Annual event seeks to raise awareness on violence and abuse against aboriginal women

For 24 years, the march has been continuing across the country; with signs reading ‘Bring our Sisters Home’ and ‘No More Stolen Sisters,’ they proclaimed the continuing remembrance and determination to bring to light Canada’s epidemic of murdered and disappeared aboriginal women.

Originally started in 1991 in Vancouver, the march has since spread across Canada and highlighted the belief of activists that the government and police don’t afford it the necessary attention. The pressure for a government-run public inquiry has yielded nothing, with the Harper government so far refusing to budge. It was Montreal’s sixth annual event, which started off in Cabot Square and ended in Phillip’s Square near McGill.

According to official records, nearly 1,200 aboriginal women have gone missing or have been murdered since 1980 with 164 missing cases, and 1,017 murders. An RCMP report into the statistics said that while there were broad similarities to female homicide statistics nationwide, the rate of risk for First Nations women was much higher than the median. Other statistics show that aboriginal women, who account for just four per cent of the female population, make up 60 per cent of all Canadian women who’ve been murdered since 1980.

Marching down the blocks on a frigid February day, the hope on everybody’s mind was that this wouldn’t begin and end as a mere moment in time, as one march amongst a sequence. This sentiment was summed up by one member of the Justice for Missing and Murdered Indigenous Women group, a grassroots organization working to educate the public and eliminate violence against aboriginal women.

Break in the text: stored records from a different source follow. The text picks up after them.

-- ==== Sys2Proof/Certificates/Slice0/Obligations.lean ====
section
/-! DEFINITION. The statements for the provers, each formalising rules of spec/, and the tables of results that they use, written from
the rules beside the meanings. -/

namespace Sys2Proof.Claims
open Sys2Proof.Machine

/-! Results of the strand instructions: the format of each source, and the result from the old value of the destination and the
sources. -/

/-- A result rule. -/
abbrev Rule := List Fmt × (Nat → List Nat → Nat)

/-- A signed 32-bit reading. -/
def int32 (x : Nat) : Int := (BitVec.ofNat 32 x).toInt

/-- Word operands and a word result. -/
def words (n : Nat) (op : List Nat → Int) : Option Rule :=
  some (List.replicate n .n32, fun _ l => (op l % 2 ^ 32).toNat)

/-- A sum of products, wrapped or clamped (R227). -/
def macRule (x : Fx) (fc : Fmt) (n : Nat) : Option Rule :=
  let sa := x.opxN % 2 = 1
  let sb := x.opxN / 2 % 2 = 1
  let as (signed : Bool) (w v : Nat) : Int := if signed then (BitVec.ofNat w v).toInt else ((v % 2 ^ w : Nat) : Int)
  some ([.n32, .n32, fc], fun _ l =>
    let t := as sa 32 (l.getD 0 0) * as sb 32 (l.getD 1 0) + as (sa || sb) n (l.getD 2 0)
    let lo : Int := if sa || sb then -2 ^ (n - 1) else 0
    let hi : Int := if sa || sb then 2 ^ (n - 1) - 1 else 2 ^ n - 1
    ((if x.sat then max lo (min t hi) else t) % 2 ^ n).toNat)

/-- Position and length of a bit field: IMM [4:0] and [10:5], or bytes 0 and 1 of B (R230). -/
def fieldAt (x : Fx) (b : Nat) : Nat × Nat :=
  if x.opxN % 2 = 1 then (x.immN % 32, x.immN / 32 % 64) else (b % 256, b / 256 % 256)

/-- The results of R226 to R231 and R233, R234 for integers and logic. -/
def intRule : Instr → Option Rule
  | .iadd .. => words 2 fun l => (l.getD 0 0 + l.getD 1 0 : Nat)
  | .isub .. => words 2 fun l => (l.getD 0 0 : Int) - l.getD 1 0
  | .iaddc .. => some ([.n32, .n32], fun _ l => if 2 ^ 32 ≤ l.getD 0 0 + l.getD 1 0 then 1 else 0)
  | .imul .. => words 2 fun l => (l.getD 0 0 * l.getD 1 0 : Nat)
  | .imulhI .. => words 2 fun l => int32 (l.getD 0 0) * int32 (l.getD 1 0) / 2 ^ 32
  | .imulhN .. => words 2 fun l => (l.getD 0 0 * l.getD 1 0 / 2 ^ 32 : Nat)
  | .imac _ _ _ _ _ x => macRule x .n32 32
  | .imacw _ _ _ _ _ x => macRule x (if x.opxN % 4 = 0 then .n64 else .i64) 64
  | .iminI .. => words 2 fun l => min (int32 (l.getD 0 0)) (int32 (l.getD 1 0))
  | .iminN .. => words 2 fun l => (min (l.getD 0 0) (l.getD 1 0) : Nat)
  | .imaxI .. => words 2 fun l => max (int32 (l.getD 0 0)) (int32 (l.getD 1 0))
  | .imaxN .. => words 2 fun l => (max (l.getD 0 0) (l.getD 1 0) : Nat)
  | .iabs .. => words 1 fun l => |int32 (l.getD 0 0)|
  | .ineg .. => words 1 fun l => -(l.getD 0 0 : Int)
  | .andB .. => words 2 fun l => (l.getD 0 0 &&& l.getD 1 0 : Nat)
  | .orB .. => words 2 fun l => (l.getD 0 0 ||| l.getD 1 0 : Nat)
  | .xorB .. => words 2 fun l => (l.getD 0 0 ^^^ l.getD 1 0 : Nat)
  | .andn .. => words 2 fun l => (l.getD 0 0 &&& (2 ^ 32 - 1 - l.getD 1 0) : Nat)
  | .notB .. => words 1 fun l => -1 - (l.getD 0 0 : Int)
  | .shl .. => words 2 fun l => if l.getD 1 0 < 32 then (l.getD 0 0 <<< l.getD 1 0 : Nat) else 0
  | .shr .. => words 2 fun l => if l.getD 1 0 < 32 then (l.getD 0 0 >>> l.getD 1 0 : Nat) else 0
  | .asr .. => words 2 fun l => int32 (l.getD 0 0) / 2 ^ min (l.getD 1 0) 32
  | .rol .. => words 2 fun l => (l.getD 0 0 * 2 ^ (l.getD 1 0 % 32) + l.getD 0 0 / 2 ^ (32 - l.getD 1 0 % 32) : Nat)
  | .fshf _ _ _ _ _ x => words 3 fun l =>
    if x.opxN % 2 = 0 then ((l.getD 1 0 * 2 ^ 32 + l.getD 0 0) * 2 ^ (l.getD 2 0 % 32) / 2 ^ 32 : Nat)
    else ((l.getD 1 0 * 2 ^ 32 + l.getD 0 0) / 2 ^ (l.getD 2 0 % 32) : Nat)
  | .bfxI _ _ _ _ x => words 2 fun l =>
    let f := fieldAt x (l.getD 1 0)
    let n := min f.2 (32 - f.1)
    (BitVec.ofNat n (l.getD 0 0 / 2 ^ f.1)).toInt
  | .bfxN _ _ _ _ x => words 2 fun l =>
    let f := fieldAt x (l.getD 1 0)
    (l.getD 0 0 / 2 ^ f.1 % 2 ^ min f.2 (32 - f.1) : Nat)
  | .bfi _ _ _ _ _ x =>
    let ins (v b c : Nat) : Nat :=
      let f := fieldAt x b
      let mask := (2 ^ min f.2 (32 - f.1) - 1) * 2 ^ f.1
      (c &&& (2 ^ 32 - 1 - mask)) ||| (v * 2 ^ f.1 &&& mask)
    if x.opxN % 2 = 1 then words 2 fun l => (ins (l.getD 0 0) 0 (l.getD 1 0) : Nat)
    else words 3 fun l => (ins (l.getD 0 0) (l.getD 1 0) (l.getD 2 0) : Nat)
  | .popc .. => words 1 fun l => (((List.range 32).filter (l.getD 0 0).testBit).length : Nat)
  | .clz .. => words 1 fun l => if l.getD 0 0 = 0 then 32 else 31 - Nat.log2 (l.getD 0 0)
  | .brev .. => words 1 fun l =>
    (maskOf (((List.range 32).filter (l.getD 0 0).testBit).map fun k => 31 - k) : Nat)
  | .lea _ _ _ _ x => some ([.n32, .i64], fun _ l =>
    let a : Int := if x.opxN % 2 = 1 then int32 (l.getD 0 0) else ((l.getD 0 0 % 2 ^ 32 : Nat) : Int)
    bits (l.getD 1 0) 63 48 * 2 ^ 48 + (((bits (l.getD 1 0) 47 0 : Nat) + a * 2 ^ (x.immN % 8)) % 2 ^ 48).toNat)
  | .bsel _ _ _ _ _ x =>
    let byte (l : List Nat) (n : Nat) : Nat := (l.getD 1 0 * 2 ^ 32 + l.getD 0 0) / 2 ^ (8 * n) % 256
    let join (f : Nat → Nat) : Int := ((f 0 + f 1 * 2 ^ 8 + f 2 * 2 ^ 16 + f 3 * 2 ^ 24 : Nat) : Int)
    if x.opxN % 2 = 1 then words 2 fun l => join fun k => byte l (x.immN / 8 ^ k % 8)
    else words 3 fun l => join fun k =>
      let c := l.getD 2 0 / 16 ^ k
      if c / 8 % 2 = 1 then (if x.opxN / 2 % 2 = 1 then 0xff else 0) else byte l (c % 8)
  | .mov _ _ w _ =>
    if w.toNat = 0 then some ([.n32], fun _ l => l.getD 0 0)
    else if w.toNat = 1 then some ([.i64], fun _ l => l.getD 0 0) else none
  | .iadd64 .. => some ([.i64, .i64], fun _ l => (l.getD 0 0 + l.getD 1 0) % 2 ^ 64)
  | .isub64 .. => some ([.i64, .i64], fun _ l => (((l.getD 0 0 : Int) - l.getD 1 0) % 2 ^ 64).toNat)
  | .shl64 .. => some ([.i64, .n32], fun _ l => if l.getD 1 0 < 64 then (l.getD 0 0 <<< l.getD 1 0) % 2 ^ 64 else 0)
  | .shr64 .. => some ([.i64, .n32], fun _ l => if l.getD 1 0 < 64 then l.getD 0 0 >>> l.getD 1 0 else 0)
  | _ => none

/-! Float results (R237 to R240): operands are flushed first and results last where the launch flushes (R93). -/

/-- One, two and three float sources, a result rounded to nearest even. -/
def flt1R (fl : Bool) (f : Fmt) (op : Ex → Ex) : Option Rule :=
  some ([f], fun _ l => outVal fl f 0 false (op (inVal fl f (l.getD 0 0))))
def flt2R (fl : Bool) (f : Fmt) (op : Ex → Ex → Ex) : Option Rule :=
  some ([f, f], fun _ l => outVal fl f 0 false (op (inVal fl f (l.getD 0 0)) (inVal fl f (l.getD 1 0))))

/-- One rounding of a·b + c with the negations and the mode of the extension word (R106). -/
def fmaOf (fl : Bool) (f : Fmt) (x : Fx) (a b c : Nat) : Nat :=
  let val (n : Bool) (v : Nat) : Ex := if n then (inVal fl f v).neg else inVal fl f v
  outVal fl f x.rm.toNat x.sat (Ex.add (x.rm = 2) (Ex.mul (val x.na a) (val x.nb b)) (val x.nc c))

/-- The two halves of a DUO result (R239): the half of b by OPX [2:1]. -/
def duoR (x : Fx) (n : Nat) (half : Fmt → Nat → Nat → Nat → Nat) : Option Rule :=
  let f : Fmt := if x.opxN % 2 = 1 then .bf16 else .f16
  let h (w k : Nat) : Nat := w / 65536 ^ k % 65536
  let bk (k : Nat) : Nat := if x.opxN / 2 % 4 = 1 then 0 else if x.opxN / 2 % 4 = 2 then 1 else k
  let out (l : List Nat) (k : Nat) : Nat := half f (h (l.getD 0 0) k) (h (l.getD 1 0) (bk k)) (h (l.getD 2 0) k)
  some (List.replicate n f, fun _ l => out l 0 + out l 1 * 65536)

def fltRule (fl : Bool) : Instr → Option Rule
  | .fadd .. => flt2R fl .f32 (Ex.add false)
  | .fsub .. => flt2R fl .f32 fun a b => Ex.add false a b.neg
  | .fmul .. => flt2R fl .f32 Ex.mul
  | .ffma _ _ _ _ _ x => some ([.f32, .f32, .f32], fun _ l => fmaOf fl .f32 x (l.getD 0 0) (l.getD 1 0) (l.getD 2 0))
  | .fmin .. => flt2R fl .f32 (Ex.pick false)
  | .fmax .. => flt2R fl .f32 (Ex.pick true)
  | .fneg .. => flt1R fl .f32 Ex.neg
  | .fabs .. => flt1R fl .f32 Ex.abs
  | .frcp .. => flt1R fl .f32 (Ex.div (.fin false 1 0))
  | .frsq .. => flt1R fl .f32 Ex.rsqrt
  | .fsqrt .. => flt1R fl .f32 Ex.sqrt
  | .fdiv .. => flt2R fl .f32 Ex.div
  | .fex2 .. => flt1R fl .f32 Ex.exp2
  | .flg2 .. => flt1R fl .f32 Ex.log2
  | .fsin .. => flt1R fl .f32 (Ex.trig false)
  | .fcos .. => flt1R fl .f32 (Ex.trig true)
  | .fscale .. => some ([.f32, .i32], fun _ l =>
    outVal fl .f32 0 false (Ex.scale (int32 (l.getD 1 0)) (inVal fl .f32 (l.getD 0 0))))
  | .duoadd _ _ _ _ x => duoR x 2 fun f a b _ =>
    outVal fl f x.rm.toNat x.sat (Ex.add (x.rm = 2) (negIf x.na (inVal fl f a)) (negIf x.nb (inVal fl f b)))
  | .duomul _ _ _ _ x => duoR x 2 fun f a b _ =>
    outVal fl f x.rm.toNat x.sat (Ex.mul (negIf x.na (inVal fl f a)) (negIf x.nb (inVal fl f b)))
  | .duofma _ _ _ _ _ x => duoR x 3 fun f a b c => fmaOf fl f x a b c
  | .dadd .. => flt2R fl .f64 (Ex.add false)
  | .dmul .. => flt2R fl .f64 Ex.mul
  | .dfma _ _ _ _ _ x => some ([.f64, .f64, .f64], fun _ l => fmaOf false .f64 x (l.getD 0 0) (l.getD 1 0) (l.getD 2 0))
  | _ => none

“I can’t say for sure that we meet one another on a common ground of understanding, but it’s clear to me that there’s something that sustains us, there’s something that compels us to continue navigating these hurdles as a collective. I don’t know why any of you are here, I don’t know for whom you’re here, My hope is … we can walk together today, and we can support one another today, that we can turn towards one another and make a space for each of us in our grief and in our anger, and in our pain, and to allow all of that to co-exist as we walk together. I hope we can be forgiving of one another as we stumble forward and make mistakes and continue to learn.”